▸ Aim of the task
Go over the data and keep only the lines that include "noticeHandOffs".

(Items from a data source)
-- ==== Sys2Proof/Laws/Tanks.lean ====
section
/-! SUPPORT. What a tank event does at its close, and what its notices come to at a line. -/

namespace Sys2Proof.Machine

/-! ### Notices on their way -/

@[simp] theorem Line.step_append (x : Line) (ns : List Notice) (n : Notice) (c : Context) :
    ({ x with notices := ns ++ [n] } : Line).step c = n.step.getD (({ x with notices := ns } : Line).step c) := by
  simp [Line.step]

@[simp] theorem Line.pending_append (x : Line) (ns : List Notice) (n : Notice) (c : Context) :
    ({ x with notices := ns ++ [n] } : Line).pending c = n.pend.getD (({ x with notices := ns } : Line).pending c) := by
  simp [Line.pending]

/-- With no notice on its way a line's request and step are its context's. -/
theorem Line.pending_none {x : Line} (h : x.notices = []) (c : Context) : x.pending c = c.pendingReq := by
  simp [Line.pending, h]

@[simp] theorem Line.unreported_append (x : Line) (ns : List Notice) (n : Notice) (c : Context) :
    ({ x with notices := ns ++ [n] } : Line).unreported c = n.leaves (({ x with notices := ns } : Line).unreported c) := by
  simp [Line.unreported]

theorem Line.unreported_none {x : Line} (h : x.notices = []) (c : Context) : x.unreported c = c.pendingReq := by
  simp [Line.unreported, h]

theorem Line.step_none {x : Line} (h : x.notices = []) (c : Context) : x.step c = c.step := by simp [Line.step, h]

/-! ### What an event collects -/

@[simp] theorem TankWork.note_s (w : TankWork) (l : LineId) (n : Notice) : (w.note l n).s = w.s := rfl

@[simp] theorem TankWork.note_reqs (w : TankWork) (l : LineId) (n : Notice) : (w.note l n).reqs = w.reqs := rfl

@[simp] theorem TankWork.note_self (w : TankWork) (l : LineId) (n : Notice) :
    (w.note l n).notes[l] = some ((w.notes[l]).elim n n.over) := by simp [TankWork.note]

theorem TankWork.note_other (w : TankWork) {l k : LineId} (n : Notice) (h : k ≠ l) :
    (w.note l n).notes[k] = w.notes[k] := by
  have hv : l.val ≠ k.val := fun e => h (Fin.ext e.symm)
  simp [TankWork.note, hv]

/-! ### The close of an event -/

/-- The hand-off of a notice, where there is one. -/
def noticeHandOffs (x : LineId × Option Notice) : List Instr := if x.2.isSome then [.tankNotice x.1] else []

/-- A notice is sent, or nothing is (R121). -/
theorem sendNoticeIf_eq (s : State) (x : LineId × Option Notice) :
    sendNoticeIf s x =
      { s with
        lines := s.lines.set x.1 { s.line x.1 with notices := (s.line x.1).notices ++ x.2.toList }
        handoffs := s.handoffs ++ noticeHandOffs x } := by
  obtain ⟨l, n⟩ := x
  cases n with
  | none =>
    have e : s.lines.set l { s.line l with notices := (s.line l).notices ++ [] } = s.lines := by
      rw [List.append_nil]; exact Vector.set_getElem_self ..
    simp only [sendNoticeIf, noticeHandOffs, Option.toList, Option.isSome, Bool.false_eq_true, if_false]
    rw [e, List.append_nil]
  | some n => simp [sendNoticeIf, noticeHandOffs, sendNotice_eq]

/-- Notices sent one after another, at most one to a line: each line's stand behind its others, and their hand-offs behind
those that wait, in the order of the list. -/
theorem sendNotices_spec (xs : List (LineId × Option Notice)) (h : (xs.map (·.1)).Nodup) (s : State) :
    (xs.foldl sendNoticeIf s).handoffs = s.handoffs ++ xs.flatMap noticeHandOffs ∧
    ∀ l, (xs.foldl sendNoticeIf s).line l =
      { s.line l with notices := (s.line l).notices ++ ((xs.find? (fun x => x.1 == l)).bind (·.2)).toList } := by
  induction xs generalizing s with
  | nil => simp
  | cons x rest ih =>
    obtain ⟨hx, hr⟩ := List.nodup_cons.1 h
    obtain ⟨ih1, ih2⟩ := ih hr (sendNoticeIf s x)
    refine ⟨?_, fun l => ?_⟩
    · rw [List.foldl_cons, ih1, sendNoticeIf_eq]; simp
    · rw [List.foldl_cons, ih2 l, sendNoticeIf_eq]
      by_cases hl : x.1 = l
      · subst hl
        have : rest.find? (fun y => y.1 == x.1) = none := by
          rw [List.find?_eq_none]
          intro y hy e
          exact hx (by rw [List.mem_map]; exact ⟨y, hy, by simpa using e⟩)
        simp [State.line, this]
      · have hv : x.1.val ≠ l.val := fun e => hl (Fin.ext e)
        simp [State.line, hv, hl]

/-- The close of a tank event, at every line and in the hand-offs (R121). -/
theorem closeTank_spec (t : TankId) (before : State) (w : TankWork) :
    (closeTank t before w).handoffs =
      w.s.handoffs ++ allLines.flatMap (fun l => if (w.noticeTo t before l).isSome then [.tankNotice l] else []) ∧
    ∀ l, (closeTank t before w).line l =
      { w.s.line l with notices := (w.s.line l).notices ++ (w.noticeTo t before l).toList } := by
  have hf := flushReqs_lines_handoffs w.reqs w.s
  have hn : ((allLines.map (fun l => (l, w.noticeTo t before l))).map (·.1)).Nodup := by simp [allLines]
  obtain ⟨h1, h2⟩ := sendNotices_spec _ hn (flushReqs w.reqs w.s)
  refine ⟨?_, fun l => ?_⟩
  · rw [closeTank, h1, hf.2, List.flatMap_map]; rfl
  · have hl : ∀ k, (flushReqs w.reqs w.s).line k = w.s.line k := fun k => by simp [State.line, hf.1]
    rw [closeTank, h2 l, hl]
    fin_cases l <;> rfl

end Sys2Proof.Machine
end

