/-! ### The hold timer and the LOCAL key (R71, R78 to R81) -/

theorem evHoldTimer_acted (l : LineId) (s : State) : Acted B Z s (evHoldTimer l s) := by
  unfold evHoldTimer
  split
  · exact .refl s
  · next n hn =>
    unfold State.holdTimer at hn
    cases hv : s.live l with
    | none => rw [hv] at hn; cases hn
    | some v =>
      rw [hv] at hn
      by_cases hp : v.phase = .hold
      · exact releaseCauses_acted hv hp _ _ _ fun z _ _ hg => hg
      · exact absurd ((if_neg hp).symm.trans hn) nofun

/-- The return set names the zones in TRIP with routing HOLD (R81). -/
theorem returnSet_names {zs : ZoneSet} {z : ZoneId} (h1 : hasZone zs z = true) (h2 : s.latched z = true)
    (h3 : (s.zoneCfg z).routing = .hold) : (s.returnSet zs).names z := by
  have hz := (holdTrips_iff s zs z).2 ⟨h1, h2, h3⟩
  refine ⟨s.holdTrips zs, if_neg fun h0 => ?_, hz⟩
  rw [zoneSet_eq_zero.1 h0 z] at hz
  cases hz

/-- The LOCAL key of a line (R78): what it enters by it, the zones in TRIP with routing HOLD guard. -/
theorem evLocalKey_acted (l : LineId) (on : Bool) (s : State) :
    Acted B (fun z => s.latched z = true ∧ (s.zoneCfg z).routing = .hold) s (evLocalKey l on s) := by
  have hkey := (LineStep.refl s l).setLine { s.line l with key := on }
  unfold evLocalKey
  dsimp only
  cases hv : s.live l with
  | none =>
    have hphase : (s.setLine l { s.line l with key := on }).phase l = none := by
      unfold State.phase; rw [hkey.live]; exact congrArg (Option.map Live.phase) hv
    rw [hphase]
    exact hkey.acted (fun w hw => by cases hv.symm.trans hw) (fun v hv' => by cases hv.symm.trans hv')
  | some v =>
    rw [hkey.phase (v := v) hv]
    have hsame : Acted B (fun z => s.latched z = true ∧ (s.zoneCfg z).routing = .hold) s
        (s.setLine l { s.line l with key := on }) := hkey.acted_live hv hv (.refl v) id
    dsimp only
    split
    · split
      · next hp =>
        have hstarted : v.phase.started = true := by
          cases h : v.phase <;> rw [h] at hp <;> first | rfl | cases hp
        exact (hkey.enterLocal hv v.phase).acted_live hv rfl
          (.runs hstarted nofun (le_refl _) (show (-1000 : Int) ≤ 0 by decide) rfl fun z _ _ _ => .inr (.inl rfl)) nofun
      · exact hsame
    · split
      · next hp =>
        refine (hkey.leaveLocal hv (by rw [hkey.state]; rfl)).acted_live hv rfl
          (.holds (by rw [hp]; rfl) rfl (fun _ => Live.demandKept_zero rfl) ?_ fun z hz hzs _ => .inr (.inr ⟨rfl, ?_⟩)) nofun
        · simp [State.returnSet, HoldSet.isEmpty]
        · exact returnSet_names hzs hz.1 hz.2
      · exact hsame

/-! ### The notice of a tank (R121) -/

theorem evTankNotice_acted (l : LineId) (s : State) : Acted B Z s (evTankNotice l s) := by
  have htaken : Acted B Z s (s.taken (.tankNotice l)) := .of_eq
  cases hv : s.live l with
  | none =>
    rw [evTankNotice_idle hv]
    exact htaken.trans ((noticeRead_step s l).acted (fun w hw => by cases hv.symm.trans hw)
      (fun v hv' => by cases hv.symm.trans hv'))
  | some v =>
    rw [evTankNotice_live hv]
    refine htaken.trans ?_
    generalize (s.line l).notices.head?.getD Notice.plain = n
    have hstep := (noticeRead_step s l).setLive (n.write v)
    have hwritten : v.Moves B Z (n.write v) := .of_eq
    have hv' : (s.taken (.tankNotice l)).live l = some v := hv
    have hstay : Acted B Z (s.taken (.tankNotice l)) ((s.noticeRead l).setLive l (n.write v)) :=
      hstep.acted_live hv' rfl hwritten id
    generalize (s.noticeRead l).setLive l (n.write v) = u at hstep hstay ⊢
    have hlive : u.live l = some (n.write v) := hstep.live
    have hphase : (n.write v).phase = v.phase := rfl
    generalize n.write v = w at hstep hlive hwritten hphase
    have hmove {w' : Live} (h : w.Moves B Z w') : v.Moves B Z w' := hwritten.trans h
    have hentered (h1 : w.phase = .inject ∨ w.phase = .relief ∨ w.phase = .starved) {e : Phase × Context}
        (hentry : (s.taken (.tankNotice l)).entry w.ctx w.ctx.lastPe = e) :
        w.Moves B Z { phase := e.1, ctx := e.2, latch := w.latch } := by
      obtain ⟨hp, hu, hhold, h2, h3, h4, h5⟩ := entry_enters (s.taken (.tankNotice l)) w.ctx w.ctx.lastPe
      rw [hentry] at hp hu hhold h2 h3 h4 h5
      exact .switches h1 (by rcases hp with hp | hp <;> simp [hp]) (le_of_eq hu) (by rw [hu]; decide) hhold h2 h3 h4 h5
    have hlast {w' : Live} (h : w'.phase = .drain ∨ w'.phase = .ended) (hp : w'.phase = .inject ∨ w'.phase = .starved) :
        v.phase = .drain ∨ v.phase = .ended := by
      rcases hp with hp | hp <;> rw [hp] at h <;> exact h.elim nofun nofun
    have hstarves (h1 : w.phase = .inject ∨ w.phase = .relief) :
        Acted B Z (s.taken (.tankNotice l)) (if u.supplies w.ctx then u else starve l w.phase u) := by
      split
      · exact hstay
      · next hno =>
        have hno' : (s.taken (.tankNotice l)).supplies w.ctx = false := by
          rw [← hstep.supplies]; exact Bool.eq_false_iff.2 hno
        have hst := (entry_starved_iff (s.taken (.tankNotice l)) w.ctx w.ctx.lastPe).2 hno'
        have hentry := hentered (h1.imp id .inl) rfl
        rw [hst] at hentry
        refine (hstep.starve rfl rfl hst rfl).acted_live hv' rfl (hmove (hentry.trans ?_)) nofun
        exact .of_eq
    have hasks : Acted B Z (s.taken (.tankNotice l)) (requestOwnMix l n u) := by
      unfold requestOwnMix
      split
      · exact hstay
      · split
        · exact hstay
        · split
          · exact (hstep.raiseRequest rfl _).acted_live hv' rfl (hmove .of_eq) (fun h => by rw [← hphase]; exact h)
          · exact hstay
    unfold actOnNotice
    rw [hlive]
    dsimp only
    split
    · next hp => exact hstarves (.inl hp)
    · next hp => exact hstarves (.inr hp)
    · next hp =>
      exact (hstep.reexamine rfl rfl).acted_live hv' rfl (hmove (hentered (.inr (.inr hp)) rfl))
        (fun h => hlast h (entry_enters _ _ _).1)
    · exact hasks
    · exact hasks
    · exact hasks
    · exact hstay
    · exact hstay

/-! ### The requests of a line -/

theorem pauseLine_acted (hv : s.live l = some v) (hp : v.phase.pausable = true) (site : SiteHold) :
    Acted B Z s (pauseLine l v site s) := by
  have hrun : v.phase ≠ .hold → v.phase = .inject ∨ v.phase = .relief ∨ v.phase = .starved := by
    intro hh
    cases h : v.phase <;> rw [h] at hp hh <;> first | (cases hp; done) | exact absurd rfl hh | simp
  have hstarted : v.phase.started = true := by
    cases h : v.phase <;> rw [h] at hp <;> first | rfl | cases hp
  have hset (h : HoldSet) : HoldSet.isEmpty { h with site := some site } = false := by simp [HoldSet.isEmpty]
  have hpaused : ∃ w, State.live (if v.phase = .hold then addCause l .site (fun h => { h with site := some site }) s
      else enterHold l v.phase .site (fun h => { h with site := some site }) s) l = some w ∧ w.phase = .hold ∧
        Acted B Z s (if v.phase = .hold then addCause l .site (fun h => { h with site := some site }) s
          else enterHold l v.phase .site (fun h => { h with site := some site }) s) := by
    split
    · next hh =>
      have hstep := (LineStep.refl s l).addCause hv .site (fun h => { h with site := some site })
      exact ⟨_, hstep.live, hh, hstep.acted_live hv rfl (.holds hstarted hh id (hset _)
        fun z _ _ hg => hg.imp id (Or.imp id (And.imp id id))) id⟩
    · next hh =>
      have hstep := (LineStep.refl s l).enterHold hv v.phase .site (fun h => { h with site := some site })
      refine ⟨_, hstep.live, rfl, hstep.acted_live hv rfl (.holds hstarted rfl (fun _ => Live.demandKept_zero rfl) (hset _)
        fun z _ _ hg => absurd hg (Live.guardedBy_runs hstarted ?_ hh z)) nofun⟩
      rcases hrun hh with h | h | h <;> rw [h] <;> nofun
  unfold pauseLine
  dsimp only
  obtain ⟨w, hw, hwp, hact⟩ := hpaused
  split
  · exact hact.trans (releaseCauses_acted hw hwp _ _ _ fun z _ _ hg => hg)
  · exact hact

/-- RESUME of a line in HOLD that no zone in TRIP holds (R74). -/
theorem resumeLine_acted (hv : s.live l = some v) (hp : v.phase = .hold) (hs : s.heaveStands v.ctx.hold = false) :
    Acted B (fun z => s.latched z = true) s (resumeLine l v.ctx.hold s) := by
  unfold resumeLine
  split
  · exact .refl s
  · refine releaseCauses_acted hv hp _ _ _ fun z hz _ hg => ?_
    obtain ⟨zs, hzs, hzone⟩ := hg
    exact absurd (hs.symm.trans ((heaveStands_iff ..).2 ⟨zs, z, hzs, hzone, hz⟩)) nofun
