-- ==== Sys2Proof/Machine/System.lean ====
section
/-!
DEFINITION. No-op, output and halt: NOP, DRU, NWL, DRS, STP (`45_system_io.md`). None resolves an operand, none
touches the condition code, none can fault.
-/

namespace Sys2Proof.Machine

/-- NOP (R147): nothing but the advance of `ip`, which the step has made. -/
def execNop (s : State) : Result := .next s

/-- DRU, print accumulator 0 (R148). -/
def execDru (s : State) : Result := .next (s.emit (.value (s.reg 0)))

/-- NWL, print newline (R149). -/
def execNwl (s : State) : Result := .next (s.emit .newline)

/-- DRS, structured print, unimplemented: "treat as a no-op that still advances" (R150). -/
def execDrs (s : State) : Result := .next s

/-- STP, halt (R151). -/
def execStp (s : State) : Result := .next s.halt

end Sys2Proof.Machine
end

▸ Completed exercise
def noticeHandOffs (x : LineId × Option Notice) : List Instr := if x.2.isSome then [.tankNotice x.1] else []
        handoffs := s.handoffs ++ noticeHandOffs x } := by
    simp only [sendNoticeIf, noticeHandOffs, Option.toList, Option.isSome, Bool.false_eq_true, if_false]
  | some n => simp [sendNoticeIf, noticeHandOffs, sendNotice_eq]
    (xs.foldl sendNoticeIf s).handoffs = s.handoffs ++ xs.flatMap noticeHandOffs ∧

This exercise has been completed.